#### Task to carry out
In the records below, begin at the line containing "it issued. -/" and end at the line containing "let next := t0.pc + BitVec.ofNat 64 f.len"; quote every line in that span exactly, including both boundary lines, and no others.

··· Dataset extract

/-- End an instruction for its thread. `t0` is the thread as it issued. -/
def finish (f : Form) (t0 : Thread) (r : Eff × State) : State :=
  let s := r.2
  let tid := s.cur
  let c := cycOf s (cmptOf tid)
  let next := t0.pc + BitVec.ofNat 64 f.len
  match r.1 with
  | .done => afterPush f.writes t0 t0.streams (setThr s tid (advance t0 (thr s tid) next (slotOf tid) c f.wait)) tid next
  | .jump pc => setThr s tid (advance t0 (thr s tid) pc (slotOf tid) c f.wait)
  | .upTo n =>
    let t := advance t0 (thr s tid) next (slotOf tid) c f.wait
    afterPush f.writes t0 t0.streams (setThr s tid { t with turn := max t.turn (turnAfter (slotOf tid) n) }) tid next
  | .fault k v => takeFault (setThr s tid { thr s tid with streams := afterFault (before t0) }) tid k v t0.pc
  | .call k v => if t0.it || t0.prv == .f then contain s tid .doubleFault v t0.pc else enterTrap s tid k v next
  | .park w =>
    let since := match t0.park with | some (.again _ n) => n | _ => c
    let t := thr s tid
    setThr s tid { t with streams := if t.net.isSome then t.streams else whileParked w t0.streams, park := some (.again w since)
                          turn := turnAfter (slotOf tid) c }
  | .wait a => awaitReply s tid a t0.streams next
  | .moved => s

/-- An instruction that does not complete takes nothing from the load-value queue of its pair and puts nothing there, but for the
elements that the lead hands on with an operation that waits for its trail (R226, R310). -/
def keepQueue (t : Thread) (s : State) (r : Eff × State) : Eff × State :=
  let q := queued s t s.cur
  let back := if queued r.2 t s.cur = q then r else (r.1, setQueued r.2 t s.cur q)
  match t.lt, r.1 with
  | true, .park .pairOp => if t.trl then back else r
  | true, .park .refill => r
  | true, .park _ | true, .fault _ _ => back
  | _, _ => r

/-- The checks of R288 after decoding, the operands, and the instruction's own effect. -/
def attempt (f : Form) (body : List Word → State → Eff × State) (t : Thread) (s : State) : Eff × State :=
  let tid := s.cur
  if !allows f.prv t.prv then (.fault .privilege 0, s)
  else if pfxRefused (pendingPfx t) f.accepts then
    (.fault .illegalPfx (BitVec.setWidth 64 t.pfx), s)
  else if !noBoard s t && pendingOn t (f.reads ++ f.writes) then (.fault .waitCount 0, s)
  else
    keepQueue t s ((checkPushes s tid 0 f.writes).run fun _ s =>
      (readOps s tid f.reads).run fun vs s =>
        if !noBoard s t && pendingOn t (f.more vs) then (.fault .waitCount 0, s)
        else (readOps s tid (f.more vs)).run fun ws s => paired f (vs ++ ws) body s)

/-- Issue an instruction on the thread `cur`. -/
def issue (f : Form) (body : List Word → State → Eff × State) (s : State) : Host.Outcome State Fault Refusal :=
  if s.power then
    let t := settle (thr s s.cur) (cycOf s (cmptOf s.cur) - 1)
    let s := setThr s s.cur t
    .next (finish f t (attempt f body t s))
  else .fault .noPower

······
··· Dataset extract

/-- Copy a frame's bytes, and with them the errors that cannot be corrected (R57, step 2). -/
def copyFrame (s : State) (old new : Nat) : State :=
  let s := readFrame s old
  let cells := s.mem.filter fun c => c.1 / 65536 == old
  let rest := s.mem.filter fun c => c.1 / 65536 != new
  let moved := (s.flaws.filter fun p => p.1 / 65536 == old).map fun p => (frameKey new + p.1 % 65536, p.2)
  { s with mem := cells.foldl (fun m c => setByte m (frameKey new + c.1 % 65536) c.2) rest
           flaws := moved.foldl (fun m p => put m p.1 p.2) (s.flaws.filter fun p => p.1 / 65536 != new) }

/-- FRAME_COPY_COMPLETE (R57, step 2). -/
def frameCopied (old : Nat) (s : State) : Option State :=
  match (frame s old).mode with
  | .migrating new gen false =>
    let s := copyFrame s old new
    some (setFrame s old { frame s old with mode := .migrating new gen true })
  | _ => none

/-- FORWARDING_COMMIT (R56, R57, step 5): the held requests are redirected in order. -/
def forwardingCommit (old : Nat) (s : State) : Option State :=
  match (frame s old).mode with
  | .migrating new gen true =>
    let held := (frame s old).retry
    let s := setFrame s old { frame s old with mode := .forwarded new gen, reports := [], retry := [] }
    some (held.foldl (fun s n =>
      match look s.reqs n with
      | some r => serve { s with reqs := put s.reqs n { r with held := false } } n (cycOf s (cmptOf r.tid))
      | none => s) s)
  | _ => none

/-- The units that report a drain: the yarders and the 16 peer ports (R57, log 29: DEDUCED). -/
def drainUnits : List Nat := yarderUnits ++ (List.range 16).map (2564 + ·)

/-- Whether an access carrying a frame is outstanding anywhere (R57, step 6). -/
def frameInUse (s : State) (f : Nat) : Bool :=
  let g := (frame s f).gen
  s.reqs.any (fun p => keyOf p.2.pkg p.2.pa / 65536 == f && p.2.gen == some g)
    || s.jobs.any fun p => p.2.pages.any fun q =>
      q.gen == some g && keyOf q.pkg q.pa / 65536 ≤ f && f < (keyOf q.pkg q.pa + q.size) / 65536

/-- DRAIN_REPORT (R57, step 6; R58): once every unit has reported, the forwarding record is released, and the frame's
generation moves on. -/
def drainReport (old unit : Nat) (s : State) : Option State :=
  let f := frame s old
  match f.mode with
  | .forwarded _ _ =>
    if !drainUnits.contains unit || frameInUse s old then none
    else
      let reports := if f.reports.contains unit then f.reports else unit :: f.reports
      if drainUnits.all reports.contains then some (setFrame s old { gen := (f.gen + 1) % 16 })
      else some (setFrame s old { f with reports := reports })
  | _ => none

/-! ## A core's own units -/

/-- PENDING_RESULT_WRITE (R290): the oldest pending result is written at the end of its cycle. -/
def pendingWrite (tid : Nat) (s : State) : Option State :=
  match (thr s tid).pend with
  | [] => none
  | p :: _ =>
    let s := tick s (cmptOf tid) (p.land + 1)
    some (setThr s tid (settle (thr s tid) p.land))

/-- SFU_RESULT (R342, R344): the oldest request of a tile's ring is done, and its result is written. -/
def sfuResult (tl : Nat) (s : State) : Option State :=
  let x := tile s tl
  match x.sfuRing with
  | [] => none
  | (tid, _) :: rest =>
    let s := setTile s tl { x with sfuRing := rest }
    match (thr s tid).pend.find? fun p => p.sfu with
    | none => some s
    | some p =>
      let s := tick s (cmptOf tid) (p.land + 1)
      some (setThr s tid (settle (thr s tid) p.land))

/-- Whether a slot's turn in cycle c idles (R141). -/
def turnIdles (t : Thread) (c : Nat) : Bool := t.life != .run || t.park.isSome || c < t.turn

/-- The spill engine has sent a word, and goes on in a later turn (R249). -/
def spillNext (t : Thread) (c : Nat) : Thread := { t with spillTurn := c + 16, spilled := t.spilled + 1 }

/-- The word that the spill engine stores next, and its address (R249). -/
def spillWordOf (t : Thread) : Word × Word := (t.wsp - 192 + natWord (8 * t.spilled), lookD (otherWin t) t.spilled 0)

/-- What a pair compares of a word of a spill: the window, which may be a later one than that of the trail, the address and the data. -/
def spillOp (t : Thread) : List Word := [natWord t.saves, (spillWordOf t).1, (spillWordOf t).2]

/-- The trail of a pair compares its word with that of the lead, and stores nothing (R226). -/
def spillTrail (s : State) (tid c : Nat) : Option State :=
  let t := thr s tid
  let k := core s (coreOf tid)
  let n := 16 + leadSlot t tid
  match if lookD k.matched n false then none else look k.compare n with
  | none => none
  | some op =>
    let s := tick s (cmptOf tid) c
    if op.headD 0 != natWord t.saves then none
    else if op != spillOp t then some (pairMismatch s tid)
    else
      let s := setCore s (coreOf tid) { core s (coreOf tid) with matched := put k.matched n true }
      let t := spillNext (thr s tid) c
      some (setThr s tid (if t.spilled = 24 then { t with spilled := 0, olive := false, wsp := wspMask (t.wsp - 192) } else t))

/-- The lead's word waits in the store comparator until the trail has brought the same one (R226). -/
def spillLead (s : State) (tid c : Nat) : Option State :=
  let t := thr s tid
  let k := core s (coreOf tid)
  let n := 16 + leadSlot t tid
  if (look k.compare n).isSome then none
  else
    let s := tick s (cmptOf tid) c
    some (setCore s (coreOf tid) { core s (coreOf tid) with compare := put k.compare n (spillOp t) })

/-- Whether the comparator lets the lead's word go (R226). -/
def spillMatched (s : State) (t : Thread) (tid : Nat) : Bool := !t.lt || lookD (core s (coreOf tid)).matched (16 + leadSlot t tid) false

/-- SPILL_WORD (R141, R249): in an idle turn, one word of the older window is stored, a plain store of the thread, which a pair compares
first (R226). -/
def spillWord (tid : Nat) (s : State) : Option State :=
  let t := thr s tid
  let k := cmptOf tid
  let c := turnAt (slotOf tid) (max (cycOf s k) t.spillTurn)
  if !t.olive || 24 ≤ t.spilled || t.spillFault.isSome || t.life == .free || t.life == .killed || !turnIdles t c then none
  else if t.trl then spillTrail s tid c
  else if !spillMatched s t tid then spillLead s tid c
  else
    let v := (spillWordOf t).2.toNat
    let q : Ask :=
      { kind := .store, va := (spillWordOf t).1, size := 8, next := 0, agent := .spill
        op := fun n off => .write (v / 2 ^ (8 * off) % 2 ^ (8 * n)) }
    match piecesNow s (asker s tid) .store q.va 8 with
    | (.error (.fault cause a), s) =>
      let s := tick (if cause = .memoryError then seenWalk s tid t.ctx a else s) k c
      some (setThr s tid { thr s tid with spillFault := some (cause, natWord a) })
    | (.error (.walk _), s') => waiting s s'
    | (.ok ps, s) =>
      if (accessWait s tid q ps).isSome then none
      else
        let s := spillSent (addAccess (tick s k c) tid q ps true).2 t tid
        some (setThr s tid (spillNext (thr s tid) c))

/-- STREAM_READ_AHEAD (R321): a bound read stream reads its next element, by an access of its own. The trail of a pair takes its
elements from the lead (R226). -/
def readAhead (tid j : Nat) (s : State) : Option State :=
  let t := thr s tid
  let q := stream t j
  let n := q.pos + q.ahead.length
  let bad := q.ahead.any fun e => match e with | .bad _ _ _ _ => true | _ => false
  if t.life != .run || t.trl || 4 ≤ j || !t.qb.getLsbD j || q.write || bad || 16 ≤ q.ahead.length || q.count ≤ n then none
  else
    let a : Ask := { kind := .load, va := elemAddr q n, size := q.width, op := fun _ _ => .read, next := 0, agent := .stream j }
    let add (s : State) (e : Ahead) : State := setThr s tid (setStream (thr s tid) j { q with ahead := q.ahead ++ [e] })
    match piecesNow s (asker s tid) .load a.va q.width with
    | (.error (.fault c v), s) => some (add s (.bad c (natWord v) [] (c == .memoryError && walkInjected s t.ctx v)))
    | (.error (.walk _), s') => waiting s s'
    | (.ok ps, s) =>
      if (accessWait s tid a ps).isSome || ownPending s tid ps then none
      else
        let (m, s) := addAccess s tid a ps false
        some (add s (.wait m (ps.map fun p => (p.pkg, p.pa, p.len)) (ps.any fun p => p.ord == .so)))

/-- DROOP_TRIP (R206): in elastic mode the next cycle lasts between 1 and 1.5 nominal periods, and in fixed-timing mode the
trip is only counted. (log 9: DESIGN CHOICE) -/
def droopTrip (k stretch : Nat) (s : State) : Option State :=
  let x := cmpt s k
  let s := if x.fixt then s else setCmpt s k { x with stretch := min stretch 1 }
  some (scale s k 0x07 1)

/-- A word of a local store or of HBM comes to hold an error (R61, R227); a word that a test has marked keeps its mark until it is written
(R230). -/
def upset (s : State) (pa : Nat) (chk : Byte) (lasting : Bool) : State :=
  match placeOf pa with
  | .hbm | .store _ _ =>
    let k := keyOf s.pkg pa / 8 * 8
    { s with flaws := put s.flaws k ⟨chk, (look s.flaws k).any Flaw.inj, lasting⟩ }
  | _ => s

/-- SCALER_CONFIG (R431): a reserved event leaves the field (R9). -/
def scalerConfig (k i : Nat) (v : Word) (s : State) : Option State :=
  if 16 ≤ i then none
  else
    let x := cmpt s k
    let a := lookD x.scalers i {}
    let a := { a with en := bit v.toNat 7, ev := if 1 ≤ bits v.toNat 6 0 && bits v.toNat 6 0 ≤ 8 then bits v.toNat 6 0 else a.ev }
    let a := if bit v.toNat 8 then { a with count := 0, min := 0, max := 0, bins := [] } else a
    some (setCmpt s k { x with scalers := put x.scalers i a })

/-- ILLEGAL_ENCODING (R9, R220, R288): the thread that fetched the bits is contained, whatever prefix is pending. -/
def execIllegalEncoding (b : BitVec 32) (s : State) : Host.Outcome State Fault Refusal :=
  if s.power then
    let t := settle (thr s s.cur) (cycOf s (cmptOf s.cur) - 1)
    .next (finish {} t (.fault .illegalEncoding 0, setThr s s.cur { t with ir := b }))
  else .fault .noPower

······

#### Output below
/-- End an instruction for its thread. `t0` is the thread as it issued. -/
def finish (f : Form) (t0 : Thread) (r : Eff × State) : State :=
  let s := r.2
  let tid := s.cur
  let c := cycOf s (cmptOf tid)
  let next := t0.pc + BitVec.ofNat 64 f.len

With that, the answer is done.